Günlük arşivler: 30 Eylül 2014

RTE Bam teline dokundu…


Dostlar
,

RTE’nin kafası işte böyle “tuhaf” – kendine özgü çalışıyor..

Zorunlu “Din Bilgisi ve Ahlak Kültürü” derslerini bir mezhebin (Sünnilik) öğretisini milyonlarca çocuğun beynini yıkayarak dayatma amaçlı kullanımı karşısında
insanların isyanını olabildiğince çarpıtıyor. Kuran’da salt tebliğ ile sınırlanmasına
karşın, bizim İslamcılar beyin yıkamak için ne gerekse yapıyorlar. Bu zorunlu derslerin “Din Bilgisi ve Ahlak Kültürü” ile zerre ilgisi kalmadı. Artık uzatmanın ve kıvırtmanın anlamı yok, zamanı da geçti. AİHM kararı çok net, derhal uygulamak ve
bu İslami faşizme son vermek gerekiyor..

Durum böyle iken, Başbakan Davutoğlu “Camide uygulamalı din dersi” salvosu ile “en iyi savunma saldırıdır” taktiğini kullanmakta, RTE ise bilerek ya da bilmeyerek tümüyle akıl ve mantık dışı bir kıyaslama ile Kimya – Matematik – Fizik dersleri ile Sünni İslamın ideolojik aletine dönüştürülen “Din derslerini” karşılaştırma garabeti sergiliyor.

Tanrı bu ülkeye yardım etsin..
Dileriz sağduyu egemen olsun..
Bunlar AİHM kararlarını bile deveye hendek atlatarak görmezden geliyor ve
kasten uygulamıyorlar. Peki bu davranışın adını ne koymalı??

Bu dayatmanın adı, siyaset bilimi literatürtünde – terminolojisinde apaçık
İSLAMİ FAŞİZMDİR.. Din faşizmidir! Kuran ve Peygamber dışlanmış,
AKP’nin ilkel – ideolojik – akıl dışı, vahşi Vahhabi yorumu ŞERİAT 80 milyonluk ülkeye Devlet zoruyla dayatılmaktadır.

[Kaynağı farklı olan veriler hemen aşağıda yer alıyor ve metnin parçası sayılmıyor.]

-- ==== Sys2Proof/Machine/Core.lean ====
section
/-! DEFINITION. The machine handed to the host. -/

def Sys2Proof.core : Host.Core :=
  { State := Sys2Proof.Machine.State, Fault := Sys2Proof.Machine.Fault, Refusal := Sys2Proof.Machine.Refusal,
    step := Sys2Proof.Machine.step, reset := Sys2Proof.Machine.State.reset }
end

Türkiye Avrupa Konseyi‘nin kurucu üyelerindendir ve AİHM’nin yargı yetkisini uluslararası hukuka göre kabullenmiş bir ülkedir.

Zırva tevil götürmez..

AİHM’nin bu kararını uygulamamanın önce AKP’ye,
sonra da ülkemize ağır faturası olur.

AKP aklını başına almalı, ya da sağduyulu AKP’liler partinin sapkın – hukuk tanımaz rotasını bir an önce düzeltmelidirler.

Hukuk tanımaz iktidarlar dünyanın her yerinde meşruluklarını yitirirler ve yurttaşların direniş, giderek isyan hakkı doğar.. Bunlar da AKP’yi tam takım süpürür, tarihin çöplüğüne atar, ya da Atlantik ötesi bildik deyimle “deliğe süpürür”..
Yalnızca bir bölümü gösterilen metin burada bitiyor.